Entries shown START

-- ==== Sys2Proof/Machine/Spectrum.lean ====
section
/-! DEFINITION. GEN_SPECTRUM and the procedure generate_spectrum (spec 41_spectrum R140 to R144). -/

namespace Sys2Proof.Machine

/-- kLo(i): the tone bin of symbol 0 in frame i (R142). -/
def toneLo (k0 i : Nat) : Nat := k0 + 2 * (i % 2)

/-- kHi(i): the tone bin of symbol 1 in frame i (R142). -/
def toneHi (k0 i : Nat) : Nat := toneLo k0 i + 1

/-- Index of (frame, bin) in a spectrum table (R40, R73). -/
def specIndex (frame bin : Nat) : Nat := frame * Config.specStride + bin

/-- One row of a table for N samples: amplitude 1.0 at the tone bin, 0 at the other N/2 - 1 bins (R141, R143). -/
def specRow (samples tone : Nat) : List Half :=
  (List.range (samples / 2)).map (fun b => if b = tone then 0x8000#16 else 0#16)

/-- Frame i's row of both tables (R141). -/
def writeSpecRows (i : Nat) (s : State) : State :=
  (s.storeHalves .specLo (specIndex i 0) (specRow s.regs.samples (toneLo s.regs.baseBin i))).storeHalves
    .specHi (specIndex i 0) (specRow s.regs.samples (toneHi s.regs.baseBin i))

/-- generate_spectrum(): rows 0..F-1 of both tables, then SPEC_VALID and STATE (R141). -/
def generateSpectrum (s : State) : State :=
  let t := forUpTo writeSpecRows s.regs.frames s
  t.setRegs { t.regs with specValid := true, state := .spectrumReady }

/-- Whether every frame and sample the geometry names has its element (R71). Log 7. -/
def Regs.geometryFits (r : Regs) : Bool :=
  decide (r.frames ≤ Config.maxFrames) && decide (r.samples ≤ Config.maxSamples)

/-- GEN_SPECTRUM's rule once the sequence check has passed (R140). -/
def runGenSpectrum (s : State) : Host.Outcome State Fault Refusal :=
  if s.regs.geometryFits then
    let t := generateSpectrum s
    .next (t.setRegs { t.regs with result := t.regs.payloadFrames })
  else .fault .absentElement

/-- GEN_SPECTRUM: legal in Idle only (R140). -/
def execGenSpectrum (imm : Nat) (s : State) : Host.Outcome State Fault Refusal :=
  s.sequenced (legalIn (.genSpectrum imm) s.regs.state) (runGenSpectrum s)

end Sys2Proof.Machine
end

Entries shown END

Exercise objective -
Return only the part of the records above that opens with the line containing "def specIndex (frame" and closes with the line containing "def execGenSpectrum (imm", ends included.

Response to the exercise -
def specIndex (frame bin : Nat) : Nat := frame * Config.specStride + bin

/-- One row of a table for N samples: amplitude 1.0 at the tone bin, 0 at the other N/2 - 1 bins (R141, R143). -/
def specRow (samples tone : Nat) : List Half :=
  (List.range (samples / 2)).map (fun b => if b = tone then 0x8000#16 else 0#16)

/-- Frame i's row of both tables (R141). -/
def writeSpecRows (i : Nat) (s : State) : State :=
  (s.storeHalves .specLo (specIndex i 0) (specRow s.regs.samples (toneLo s.regs.baseBin i))).storeHalves
    .specHi (specIndex i 0) (specRow s.regs.samples (toneHi s.regs.baseBin i))

/-- generate_spectrum(): rows 0..F-1 of both tables, then SPEC_VALID and STATE (R141). -/
def generateSpectrum (s : State) : State :=
  let t := forUpTo writeSpecRows s.regs.frames s
  t.setRegs { t.regs with specValid := true, state := .spectrumReady }

/-- Whether every frame and sample the geometry names has its element (R71). Log 7. -/
def Regs.geometryFits (r : Regs) : Bool :=
  decide (r.frames ≤ Config.maxFrames) && decide (r.samples ≤ Config.maxSamples)

/-- GEN_SPECTRUM's rule once the sequence check has passed (R140). -/
def runGenSpectrum (s : State) : Host.Outcome State Fault Refusal :=
  if s.regs.geometryFits then
    let t := generateSpectrum s
    .next (t.setRegs { t.regs with result := t.regs.payloadFrames })
  else .fault .absentElement

/-- GEN_SPECTRUM: legal in Idle only (R140). -/
def execGenSpectrum (imm : Nat) (s : State) : Host.Outcome State Fault Refusal :=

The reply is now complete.